Google Recipe View Offers Search Tool for Foodies

 
 
By Clint Boulton  |  Posted 2011-02-26 Email Print this article Print
 
 
 
 
 
 
 

Google added Recipe View to its lineup of search results, helping users find meals to prepare but letting them refine search by cooking time, calorie count and ingredients.

Google Feb. 24 filled another hole in its sweeping search results refinements by adding Recipe View, accessible by a button users can click in the left-hand rail to learn how to concoct meals, desserts and other comestibles.

Google has offered recipe search in the traditional way, allowing users to type "veal saltimbocca," for example, in the search box to see suggested ways of preparing the meal.  
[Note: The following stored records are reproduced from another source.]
-- ==== Sys2Proof/Machine/Image.lean ====
section
/-! DEFINITION. The fields of a draught image, each at the byte offset that R182 to R199 give it. -/

namespace Sys2Proof.Machine

/-- No image: every IMAGE field reads 0. -/
def Image.blank : Image := { bytes := [], size := 0 }

/-- Little-endian fields (R182). -/
def Image.u8 (g : Image) (a : Nat) : Nat := (Memory.read g.bytes a).toNat
def Image.u16 (g : Image) (a : Nat) : Nat := Memory.readLE g.bytes a 2
def Image.u32 (g : Image) (a : Nat) : Nat := Memory.readLE g.bytes a 4
def Image.s32 (g : Image) (a : Nat) : Int := signed (g.u32 a) 32
def Image.w32 (g : Image) (a : Nat) : Word := word (g.u32 a)
def Image.bytesAt (g : Image) (a n : Nat) : List Byte := Memory.readN g.bytes a n

/-! Header (R183). -/

def Image.magic (g : Image) : Nat := g.u32 0x00
def Image.verMajor (g : Image) : Nat := g.u16 0x04
def Image.verMinor (g : Image) : Nat := g.u16 0x06
def Image.totalSize (g : Image) : Nat := g.u32 0x08
def Image.bodySize (g : Image) : Nat := g.u32 0x0C
def Image.serial (g : Image) : Word := g.w32 0x10
def Image.dirOffset (g : Image) (sec : Nat) : Nat := g.u32 (0x50 + 8 * (sec - 2))
def Image.dirLength (g : Image) (sec : Nat) : Nat := g.u32 (0x54 + 8 * (sec - 2))

/-! Section places (R184). Sections 2 to 6 begin at fixed offsets, since their lengths are fixed
multiples of 8; the later ones follow the slot table's length. -/

def Image.sec2 : Nat := 0x100
def Image.sec3 : Nat := 0x200
def Image.sec4 : Nat := 0x2C8
def Image.sec5 : Nat := 266440
def Image.sec6 : Nat := 269064
def Image.nEntries (g : Image) : Nat := g.u16 (Image.sec6 + 4)
def Image.sec7 (g : Image) : Nat := Image.sec6 + 0x140 + 8 * g.nEntries
def Image.sec8 (g : Image) : Nat := g.sec7 + 1936
def Image.sec9 (g : Image) : Nat := g.sec8 + 640
def Image.sec10 (g : Image) : Nat := g.sec9 + 32
def Image.sec11 (g : Image) : Nat := g.sec10 + 528
def Image.nField (g : Image) : Nat := g.u16 g.sec11
def Image.nGlyph (g : Image) : Nat := g.u16 (g.sec11 + 2)
def Image.glyphW (g : Image) : Nat := g.u8 (g.sec11 + 4)
def Image.glyphH (g : Image) : Nat := g.u8 (g.sec11 + 5)
def Image.glyphBytes (g : Image) : Nat := (g.glyphW * g.glyphH + 7) / 8
def Image.sec11Len (g : Image) : Nat := 8 + 16 * g.nField + g.nGlyph * g.glyphBytes
def Image.sec12 (g : Image) : Nat := (g.sec11 + g.sec11Len + 7) / 8 * 8

/-- Where a section begins, and how long it is, by R184. -/
def Image.secBase (g : Image) : Nat → Nat
  | 2 => Image.sec2 | 3 => Image.sec3 | 4 => Image.sec4 | 5 => Image.sec5 | 6 => Image.sec6
  | 7 => g.sec7 | 8 => g.sec8 | 9 => g.sec9 | 10 => g.sec10 | 11 => g.sec11 | 12 => g.sec12
  | _ => 0

def Image.secLength (g : Image) : Nat → Nat
  | 2 => 256 | 3 => 200 | 4 => 265728 | 5 => 2624 | 6 => 0x140 + 8 * g.nEntries
  | 7 => 1936 | 8 => 640 | 9 => 32 | 10 => 528 | 11 => g.sec11Len
  | 12 => g.dirLength 12
  | _ => 256

/-! Section 2, resource declaration (R186). -/

def Image.pattern (g : Image) : Nat := g.u32 (Image.sec2 + 0x14)
def Image.xbCF (g : Image) (h : Nat) : Nat := g.u16 (Image.sec2 + 0x18 + 2 * h)
def Image.xbFM (g : Image) (h : Nat) : Nat := g.u16 (Image.sec2 + 0x28 + 2 * h)
def Image.xbME (g : Image) : Nat := g.u16 (Image.sec2 + 0x38)
def Image.eLanePeak (g : Image) : Nat := g.u32 (Image.sec2 + 0x3C)
def Image.sLanePeak (g : Image) : Nat := g.u32 (Image.sec2 + 0x40)
def Image.bankBytes (g : Image) : Nat := g.u32 (Image.sec2 + 0x44)
def Image.dramBytes (g : Image) : Nat := g.u32 (Image.sec2 + 0x48)
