-- ==== Sys2Proof/Machine/Loading.lean ====
section
/-! DEFINITION. What the control-plane islands run and hold when they come out of reset: the control layer from its flash
slot or the recovery loader (R346, R356, R358), the poll list (R380, R386), the DRAM (R434), and the islands that
redraw or restart (R156, R407). -/

namespace Sys2Proof.Machine

/-! Slots given up (R358). -/

/-- A layer changes to its other slot: the abandoned one is REJECTED, the other ACTIVE, and TRIAL clears. -/
def giveUp (layer : Nat) (s : State) : State :=
  let a := activeSlot s layer
  let s' := if layerTrial s layer then { s with rtc := { s.rtc with trial := false } } else s
  writeLayer layer (packLayer (!a) false (if a then slotState s layer false else 2)
    (if a then 2 else slotState s layer true)) s'

/-- RESET_STATUS.ROLLBACK. -/
def markRollback (s : State) : State := s.setFlag 0x1000 6

/-- The active slot of a layer where it verifies, else the other one, given the slot up; none where neither does. -/
def chooseSlot (layer : Nat) (s : State) : Option State :=
  let a := activeSlot s layer
  if slotVerifies s layer a then some s
  else if slotVerifies s layer (!a) then some (markRollback (giveUp layer s))
  else none

/-! The control layer. -/

def runControl (slot : Bool) (fw : List Byte) (s : State) : State :=
  setMreg 3 (ext 0 (Fwh.digest fw))
    { s with fw := { s.fw with ctlSlot := slot, ctlDigest := Fwh.digest fw, ctlSvn := Fwh.svn fw, loader := false } }
def runLoader (inPlace : Bool) (s : State) : State :=
  setMreg 3 (ext 0 Config.recoveryDigest)
    { s with fw := { s.fw with ctlDigest := Config.recoveryDigest, ctlSvn := 0, loader := inPlace } }

/-- The layer of the slot chosen, or the recovery loader where none was: it writes START_OK as it begins to run (R358; log
entry 121). -/
def runChosen (o : Option State) (s : State) : State :=
  match o with
  | some t => runControl (activeSlot t 2) (slotImage t 2 (activeSlot t 2)) t
  | none => let s := runLoader true s
            if s.rst.window then acceptStart s else s

/-- What the cores of CTRL run: the recovery loader in pilot-light mode, the host's layer, the flash layer, or the
recovery loader in its place. Each is measured into MREG3 before it runs. -/
def loadControl (s : State) : State :=
  if s.rst.pilot then runLoader false s
  else match s.fw.hostCtl with
    | some fw => runControl false fw s
    | none => runChosen (chooseSlot 2 s) s

/-! The poll list. -/

/-- CTRL has its banks back from the LINK island's working copy. -/
def bankFromWork (s : State) : State :=
  match s.link.work with
  | some l => s.updLink fun k => { k with banks := Tab.upd k.banks k.bank.toNat fun _ => l, live := true }
  | none => s
/-- LINK takes its working copy from the bank in use, whose exchange counts go on (R383). -/
def workFromBank (s : State) : State :=
  if s.link.live then s.updLink fun k => { k with work := some (Tab.at k.banks k.bank.toNat []) } else s

/-! DRAM. -/

/-- The set-up word of the copy of the boot record in force, and the rate code it allows. -/
def dramSetup (s : State) : Word := word (leField (bootBytes s) 16 4)
def dramCap (w : Word) : Nat := match fieldOf w 1 0 with | 1 => 2 | 2 => 1 | _ => 3

/-- DRAM passes transfers again: what it held is lost, and the spectral engine restarts (R156). -/
def dramUp (s : State) : State :=
  spectralDramStart { s with dram := { s.dram with trained := true, failed := false, setup := dramSetup s },
                             clk := { s.clk with pllD := true } }

/-- What an island finds when its fireguard passes transfers again (R284). -/
def islandBack (i : Nat) (s : State) : State :=
  match i with
  | 6 => bankFromWork (loadControl s)
  | 7 => { s with clk := { s.clk with pcie := true } }
  | 8 => let s := dramUp s
         if s.running Isl.mantel then mantelStart true s else s
  | 9 => measuredBoot s
  | 10 => workFromBank s
  | 11 => mantelStart false s
  | _ => s

end Sys2Proof.Machine
end

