-- ==== Sys2Proof/Machine/AuditorPort.lean ====
section
/-! DEFINITION. Meanings of the auditor port's transactions (R360, R361). A request is the bytes of its transaction, from
0x5A to the last byte of the CRC. -/

namespace Sys2Proof.Machine

/-- Is the port served: SYS runs, and no L1 or L0 episode holds? -/
def portServed (s : State) : Bool := s.running Isl.sys && !(s.rst.episode.any fun e => e.level != .l2)

def respond (code : Nat) (data : List Byte) (s : State) : State := { s with aud := { s.aud with st := .ready code data } }

/-- Is a request whole: its LEN fits and its CRC is right? -/
def requestWhole (req : List Byte) : Bool := req.length == 8 + leField req 2 2 && crcOk (req.drop 1)
def requestPayload (req : List Byte) : List Byte := sliceOf req 4 (leField req 2 2)

/-- A request transaction, for the row of a command: it is discarded unless the port is idle; a wrong CRC and a CMD that the
table does not name are answered. -/
def auditorRequest (cmd : Nat) (req : List Byte) (s : State) (f : List Byte → State → State) :
    Host.Outcome State Fault Refusal :=
  if portServed s && s.aud.st == .idle && leField req 0 1 == 0x5A then
    if !(requestWhole req) then .next (respond 0x03 [] s)
    else if leField req 1 1 = cmd then .next (f (requestPayload req) s)
    else if [0x01, 0x02, 0x03, 0x04, 0x10, 0x11, 0x12].contains (leField req 1 1) then .next s
    else .next (respond 0x01 [] s)
  else .next s

/-- A payload of the wrong length, or with a value outside its range, is answered with BAD_FIELD. -/
def respondBad (s : State) : State := respond 0x02 [] s

def deviceCode : Nat := 0xB1600001

/-- IDENT. -/
def execIdent (req : List Byte) (s : State) : Host.Outcome State Fault Refusal :=
  auditorRequest 0x01 req s fun p s =>
    if p.isEmpty then
      respond 0 (deviceId ++ leBytes 4 deviceCode ++ leBytes 1 (modeCode s) ++ leBytes 1 (sealState s).code) s
    else respondBad s

/-- READ: bytes of the ember store. -/
def execAuditorRead (req : List Byte) (s : State) : Host.Outcome State Fault Refusal :=
  auditorRequest 0x02 req s fun p s =>
    let addr := leField p 0 4
    let count := leField p 4 2
    if p.length = 6 ∧ 1 ≤ count ∧ count ≤ 4096 ∧ addr + count ≤ 0x72000 then respond 0 (s.ember.readStore addr count) s
    else respondBad s

/-- ATTEST over the auditor's nonce, while SEAL runs. -/
def execAuditorAttest (req : List Byte) (s : State) : Host.Outcome State Fault Refusal :=
  auditorRequest 0x03 req s fun p s =>
    if s.running Isl.seal = false then respond 0x05 [] s
    else if p.length = 32 then respond 0 (attestation s p 1) s
    else respondBad s

/-- RECOVER: an empty response; source 14 asserts once it has been shifted out. -/
def execRecover (req : List Byte) (s : State) : Host.Outcome State Fault Refusal :=
  auditorRequest 0x04 req s fun p s =>
    if p = leBytes 4 0xB160A0D1 then
      let s := respond 0 [] s
      { s with aud := { s.aud with recover := true } }
    else respondBad s

/-- The LOAD commands run in pilot-light mode and under the recovery loader. -/
def loadRequest (cmd : Nat) (req : List Byte) (s : State) (f : List Byte → State → State) :
    Host.Outcome State Fault Refusal :=
  auditorRequest cmd req s fun p s => if recoveryMode s then f p s else respond 0x05 [] s

/-- LOAD_BEGIN. -/
def execLoadBegin (req : List Byte) (s : State) : Host.Outcome State Fault Refusal :=
  loadRequest 0x10 req s fun p s =>
    let layer := leField p 0 1
    if p.length = 5 ∧ 1 ≤ layer ∧ layer ≤ 3 ∧ s.fw.win.taken true = false then
      respond 0 [] (s.updWin fun _ => Loader.begin layer (leField p 1 4) true)
    else respondBad s

/-- LOAD_DATA: bytes from OFFSET on, without a gap. -/
def execLoadData (req : List Byte) (s : State) : Host.Outcome State Fault Refusal :=
  loadRequest 0x11 req s fun p s =>
    let off := leField p 0 4
    let bytes := p.drop 4
    let w := s.fw.win
    if 4 ≤ p.length ∧ bytes.length ≤ 4096 ∧ w.isOpen = true ∧ w.auditor = true ∧ off ≤ w.data.length ∧
        off + bytes.length ≤ w.total then
      respond 0 [] (s.updWin fun w => { w with data := w.data.take off ++ bytes ++ w.data.drop (off + bytes.length) })
    else respondBad s

/-- LOAD_END: the port is busy until the item is verified and written. -/
def execLoadEnd (req : List Byte) (s : State) : Host.Outcome State Fault Refusal :=
  loadRequest 0x12 req s fun p s =>
    if p.isEmpty && s.fw.win.isOpen && s.fw.win.auditor then
      let s := endLoad s
      if s.fw.win.busy then { s with aud := { s.aud with st := .busy, pend := true } }
      else respond (loadCode s.fw.win.result) (leBytes 1 s.fw.win.result) s
    else respondBad s

/-! Polls. -/

/-- What a poll shifts out: STATE, and in the ready state the response with its CRC. -/
def AudState.shifted : AudState → List Byte
  | .idle => leBytes 1 0
  | .busy => leBytes 1 1
  | .ready code data => leBytes 1 2 ++ withCrc (leBytes 1 code ++ leBytes 2 data.length ++ data)

/-- AUDITOR_POLL: a response is dropped once its CRC is out; a poll cut short (only STATE is read) leaves it. After
the response of RECOVER, PILOT_REQ is set and source 14 asserts (R298). -/
def execAuditorPoll (cut : Bool) (s : State) : Host.Outcome State Fault Refusal :=
  if !(portServed s) then .next s
  else
    let out := s.aud.st.shifted
    if cut then .next { s with aud := { s.aud with out := out.take 1 } }
    else match s.aud.st with
      | .ready _ _ =>
        let rec' := s.aud.recover
        let s := { s with aud := { s.aud with out := out, st := .idle, recover := false } }
        .next (if rec' then assertSource 14 { s with rtc := { s.rtc with pilotReq := true } } else s)
      | _ => .next { s with aud := { s.aud with out := out } }

end Sys2Proof.Machine
end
However, typing "veal saltimbocca" is really just another broad search in a sea of millions of generalized searches. Some cooks are looking to work with specific ingredients or time constraints for the meals they choose to prepare. Google said some 10 million of its daily searches are recipe related so it makes sense to make life easier for those searchers.

Clicking the "Recipes" button helps users choose the right recipe from search results by not only offering ratings and pictures, but providing filters for ingredients, cooking time and calorie count for health-conscious chefs.

Take that veal saltimbocca example. A searcher may want to find a recipe they can make that doesn't include lemon, a common ingredient in the dish, and takes 30 minutes or less to prepare.

The searcher can simply click the "no" box next to lemon and then click the box for "less than 30 minutes" of cook time. Up pop results from reliable Websites such as Epicurious.com, About.com, Food.com and the FoodNetwork.com.

Will the recipes work? That depends on the degree of kitchen skill and finesse for the chef. Veal saltimbocca is a dish best flavored delicately because it often involves mixing lemon with cheese.

Additional features in Recipe View let search for recipes related to holidays, such as Christmas, or those created by celebrity chefs, such as Mario Batali.

Google Chef Scott Giambastiani shows searchers how to use Recipe View in this quick video demo. Recipe View is available now in the United States and Japan, and is coming to more countries later.

Some have noted that Google has "copied" Microsoft Bing again, as Bing has offered recipe search since January 2010.

However, it's important to note the instantiation is different. Do the same "veal saltimbocca" search on Bing and while you'll see recipe suggestions on the left, there are no ways to slice and dice results the way Google does by ingredients, cooking time and calorie count.  

Recipe View is a natural extension of the left-hand rail search refinements Google introduced last May.